C’est sur ce rocher nu qu’en 1704 le marin écossais Selkirk fut débar-qué par son capitaine, sans imaginer qu’il y vivrait seul pendant plus de quatre ans. Cette histoire a largement inspiré le roman de Daniel Defoe, Robinson Crusoé et, juste retour des choses, le nom de son célèbre héros sera attribué à l’île. A travers le roman de Defoe, c'est tout le rapport de l'homme à la nature qui est dépeint : successivement balloté par les principes mécaniques de la nature et empreint d'une volonté de maîtriser son espace de vie, Robinson nous replonge dans le mythe du "sauvage" (et de l'homme bon, qui a inspiré Rousseau). Le passage sur l'île donnera aux enfants un écho concret à leur lecture et sera l'occasion de se confronter aux conditions de vie du jeune Robinson. L'île Robinson a par ailleurs une particularité : le taux très important d’endémisme (plus de 60%). L'endémisme désigne la tendance des plantes et des animaux à être naturellement confinés à une région; ils lui sont propres. Cette particularité est intéressante en ce qu'elle permet d'étudier précisément la notion d'éco-système et de mettre en évidence très clairement l'équilibre fragile de celui-ci. Actuellement, sur Terre, les activités humaines sont certainement le facteur le plus important affectant la répartition des espèces. Rencontre avec Philippe Danton, qui travaille depuis de nombreuses années à la connaissance de la diversité biologique et à la sauvegarde de la flore originelle.

Lieu

L'île Robinson se situe au large de Santiago du Chili, à plus de 600 km des côtes. Elle est peuplée de seulement 600 habitants. L'archipel a été classée réserve de biosphère par l'Unesco en 1977. Le nombre d'espèces de plantes et d'animaux que compte l'archipel est assez restreint, mais la plupart sont rares et endémiques.
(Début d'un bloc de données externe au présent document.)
/-- Has the command a request under a key? -/
def State.loftAsked (s : State) (p : Nat) (c : Cmd) (key : Nat) : Bool :=
  s.loft.reqs.any (fun r => decide (r.who = some (p, c.chute, c.seq)) && decide (r.key = key))

/-- A Loft request takes the channels out of their idle mode (R385). -/
def State.wakeLoft (s : State) : State := (List.range 18).foldl (fun s f => s.wakeNow (270 + f)) s

/-- Writes that wait take the free staging blocks in their order of arrival (R145): from now on one is there for these. -/
def State.giveRoom (s : State) : State :=
  let free := stagingBlocks - s.loft.staging.length
  let mine := (s.loft.reqs.filter (fun r => r.write.isSome)).take free
  s.modLoft (fun l => { l with reqs := l.reqs.map (fun r => if r.room.isNone && mine.contains r then { r with room := some s.lcc } else r) })

/-- Issue a request of a command, once. -/
def State.loftAsk (s : State) (p : Nat) (c : Cmd) (key off block : Nat) (write : Option LoftBlock) : State :=
  if s.loftAsked p c key then s
  else (s.wakeLoft.modLoft (fun l =>
    { l with nextId := l.nextId + 1,
             reqs := l.reqs ++ [{ id := l.nextId, who := some (p, c.chute, c.seq), key := key, off := off, block := block, write := write,
                                  place := none, cls := 0, target := none, deadline := s.loftDeadline p c, reading := none, room := none }] })).giveRoom

/-- Queue the move of a live block from its place (R150): what can be read there or rebuilt. One that can be neither stays where it is and goes on
failing its reads (DESIGN CHOICE, log entry 52). -/
def State.loftMove (s : State) (block sb stripe pos cls : Nat) (target : Option Nat) : State :=
  match s.savedBlock sb stripe pos with
  | none => s
  | some b => (s.wakeLoft.modLoft (fun l =>
    { l with nextId := l.nextId + 1,
             reqs := l.reqs ++ [{ id := l.nextId, who := none, key := 0, off := 0, block := block, write := some b,
                                  place := some (.nand sb stripe pos), cls := cls, target := target, deadline := 0, reading := none, room := none }] })).giveRoom

/-- What a command finds as the value of an answered read: the block's data, and above it its poison mask. -/
def LoftBlock.value (b : LoftBlock) : Nat := b.data + b.poison * 2 ^ 131072

/-- A request ends: whoever waits finds the answer. -/
def State.loftAnswer (s : State) (r : LoftReq) (status : Nat) (b : LoftBlock) : State :=
  let s := (s.modLoft (fun l => { l with reqs := l.reqs.filter (fun q => !decide (q.id = r.id)) })).giveRoom
  match r.who with
  | none => s
  | some (p, ch, q) => s.arrive ⟨.cmd p ch q, r.key, b.value, decide (b.poison ≠ 0), status⟩

/-- Forget the requests of a command, and what arrived for it. -/
def State.loftForget (s : State) (p : Nat) (c : Cmd) : State :=
  let w := Waiter.cmd p c.chute c.seq
  (s.modLoft (fun l => { l with reqs := l.reqs.filter (fun r => !decide (r.who = some (p, c.chute, c.seq))) })).modFab
    (fun x => { x with arrivals := x.arrivals.filter (fun a => !decide (a.waiter = w)) })

/-- Is a request late (R144, R145)? A read that is not answered by its deadline; a write for which no staging block was free by then. -/
def State.loftLate (s : State) (r : LoftReq) : Bool :=
  decide (r.deadline ≠ 0) && decide (r.deadline < s.lcc) && (r.write.isNone || match r.room with | some t => decide (r.deadline < t) | none => true)

/-- A late request ends with no data; a late write is not made (R144, R145). -/
def State.endLate (s : State) (r : LoftReq) : State :=
  let s := s.loftAnswer r stDeadline LoftBlock.zero
  match r.who with
  | some (p, _, _) => s.count (Reg.PART_LT_LATE p) 1
  | none => s

/-- LOWER_TIER_LATE (R144, R145): a request past its deadline ends. -/
def execLowerTierLate (id : Nat) (s : State) : Res :=
  act s fun s =>
    match s.loft.reqs.find? (fun r => decide (r.id = id)) with
    | none => s
    | some r => if s.loftLate r then s.endLate r else s

/-! ### Writing (R149) -/

/-- Is there still something to write for a request: a write of a command, or the move of a block that stands where it stood? -/
def State.stillWrites (s : State) (r : LoftReq) : Bool :=
  r.write.isNone || match r.place with | some x => decide (s.loftPlace r.block = some x) | none => true

/-- LOFT_WRITE_STAGE (R145, R149): the oldest write that waits takes a free staging block, and is complete once the map names it; a late one is not
made. A move whose block has been written meanwhile has nothing left to move. -/
def execLoftWriteStage (s : State) : Res :=
  act s fun s =>
    let s := s.modLoft (fun l => { l with reqs := l.reqs.filter s.stillWrites })
    match s.loft.reqs.find? (fun r => r.write.isSome) with
    | none => s
    | some r =>
      match r.write with
      | none => s
      | some b =>
        if s.loftLate r then s.endLate r
        else if stagingBlocks ≤ s.loft.staging.length then s
        else
          let id := s.loft.nextId
          let x : Staged := { id := id, block := r.block, content := b, cls := r.cls, target := r.target, since := s.lcc, program := none }
          let s := s.modLoft (fun l => { l with nextId := id + 1, staging := l.staging ++ [x] })
          (s.setLoftPlace r.block (some (.staged id))).loftAnswer r stOk LoftBlock.zero

/-- Staged blocks that wait for a stripe: of the log, or for a wear move's superblock. -/
def State.waitingFor (s : State) (target : Option Nat) : List Staged :=
  s.loft.staging.filter (fun x => x.program.isNone && decide (x.target = target))

/-- Does a stripe start now: 16 blocks, or 1 ms (100,000 control-bus cycles) since the oldest was staged? -/
def State.stripeDue (s : State) (l : List Staged) : Bool :=
  decide (16 ≤ l.length) || (match l.head? with | some x => decide (x.since + 100000 ≤ s.lcc) | none => false)

/-- The least element of a list by a measure; the first of equals. -/
def leastBy {α : Type} (f : α → Nat) : List α → Option α
  | [] => none
  | x :: t => match leastBy f t with
    | some y => if f y < f x then some y else some x
    | none => some x

/-- The written superblocks with the fewest and the most erases. -/
def State.wearPair (s : State) : Option ((Nat × Super) × (Nat × Super)) :=
  let w := s.loft.supers.filter (fun e => decide (e.2.state = 3))
  match leastBy (fun (e : Nat × Super) => e.2.erases) w, leastBy (fun (e : Nat × Super) => 2 ^ 64 - e.2.erases) w with
  | some a, some b => some (a, b)
  | _, _ => none

/-- The erase counts of the written superblocks, as LFT_ERASE_MIN and LFT_ERASE_MAX show them (R161). -/
def State.eraseCounts (s : State) : Nat × Nat :=
  match s.wearPair with
  | some (a, b) => (a.2.erases, b.2.erases)
  | none => (0, 0)

/-- Is the erase block of a superblock at a position bad (R148, R150)? -/
def State.badAt (s : State) (sb pos : Nat) : Bool :=
  match s.channelAt pos with
  | some f => (Tbl.get (fun _ => []) s.loft.bad f).contains sb
  | none => true

/-- LFT_ERASE_MAX has reached the endurance figure of the image (R161): told when a superblock comes to be written that has. -/
def State.wornOut (s : State) (before : Nat) : State :=
  let e := s.boot.config.endurance
  if e ≠ 0 ∧ before < e ∧ e ≤ s.eraseCounts.2 then (s.cause Reg.LFT_IRQ_CAUSE 16).report 2 0x0024 9 0 none 0 [s.eraseCounts.2] else s

/-- Start programming a stripe into a superblock with room; positions whose erase block is retired take no block. -/
def State.programStripe (s : State) (sb : Nat) (l : List Staged) (written : Nat) : State :=
  let q := s.super sb
  let poss := (List.range 16).filter (fun i => !s.badAt sb i)
  let take := l.zip poss
  let s := s.modLoft (fun f => { f with staging := f.staging.map (fun x =>
    match take.find? (fun e => decide (e.1.id = x.id)) with
    | some e => { x with program := some (sb, q.stripes, e.2) }
    | none => x) })
  let last := decide (stripesPerSuper ≤ q.stripes + 1)
  let max_ := s.eraseCounts.2
  let s := (s.modSuper sb (fun q => { q with stripes := q.stripes + 1, state := if last then 3 else written })).wornOut max_
  if last && decide (s.loft.current = some sb) then s.modLoft (fun l => { l with current := none }) else s

/-- LOFT_STRIPE_PROGRAM (R149): a stripe of the open superblock, or of the one a wear move fills, padded with zero blocks. A free superblock
is opened where none is; which one is free (log entry 5). -/
def execLoftStripeProgram (s : State) : Res :=
  act s fun s =>
    let log := s.waitingFor none
    if s.stripeDue log then
      let s : State := match s.loft.current with
        | some _ => s
        | none =>
          let fr : List (Nat × Super) := s.loft.supers.filter (fun e => decide (e.2.state = 1))
          if fr.isEmpty then s
          else
            let (n, s) := s.choose fr.length
            match fr[n]? with
            | some e => (s.modSuper e.1 (fun q => { q with state := 2, stripes := 0 })).modLoft (fun l => { l with current := some e.1 })
            | none => s
      match s.loft.current with
      | some sb => s.programStripe sb log 2
      | none => s
    else match s.loft.wear with
      | some (_, hi) =>
        let w := s.waitingFor (some hi)
        if (s.super hi).state = 5 ∧ s.stripeDue w then s.programStripe hi w 5 else s
      | none => s

/-- An erase block is retired (R150): counted at its channel; what still lives in it is moved, rebuilt from parity, and its copies are gone. -/
def State.retireBlock (s : State) (sb pos failReg : Nat) : State :=
  let s := match s.channelAt pos with
    | some f => (s.count (failReg + f * 0x10000) 1).count (Reg.LFT_CH_BAD_BLOCKS f) 1
    | none => s
  let live := (s.liveIn sb).filter (fun x => decide (x.2.2 = pos))
  let s := live.foldl (fun s x => s.loftMove x.1 sb x.2.1 pos 1 none) s
  let lost := ((s.liveIn sb).map (fun x => (stripeKey sb x.2.1, pos))).eraseDups
  s.modLoft (fun l => { l with lost := l.lost ++ lost.filter (fun x => !l.lost.contains x),
                               bad := match s.channelAt pos with
                                 | some f => Tbl.modify (fun _ => []) l.bad f (fun b => if b.contains sb then b else sb :: b)
                                 | none => l.bad })

/-- A staged block of a stripe that has been programmed: it stands in the NAND, or stays in staging where its erase block failed (R149, R150). -/
def State.blockDone (s : State) (sb stripe pos : Nat) (bad : Bool) (x : Staged) : State :=
  if bad then s.modLoft (fun l => { l with staging := l.staging.map (fun y => if y.id = x.id then { y with program := none } else y) })
  else
    let s := (s.modLoft (fun l => { l with staging := l.staging.filter (fun y => !decide (y.id = x.id)) })).nandPut sb stripe pos (some x.block) x.content
    let s := if s.loftPlace x.block = some (.staged x.id) then s.setLoftPlace x.block (some (.nand sb stripe pos)) else s
    (s.channelBlock pos 0x47 x.cls 1).channelAnswers pos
Ceci peut être expliqué par l'origine volcanique de l'archipel ainsi que par son éloignement du continent qui impliquent que ces espèces ont dû parcourir un long chemin à travers l'océan pour l'atteindre. Les inventaires ont commencé en 1823 et se poursuivent encore. On dénombre aujourd’hui sur l’archipel : une famille, 16 genres et 130 espèces endémiques sur les 212 espèces indigènes recensées, 3 seraient éteintes actuellement. L’archipel est actuellement soumis à des agressions fortes : Espèces invasives, animales et végétales surtout. Si des actions sont d'ores et déjà engagées pour lutter contre ces fléaux, il n’en reste pas moins que les nombreuses lacunes dans la connaissance de la biodiversité originale et unique de l’archipel sont préjudiciables à sa préservation.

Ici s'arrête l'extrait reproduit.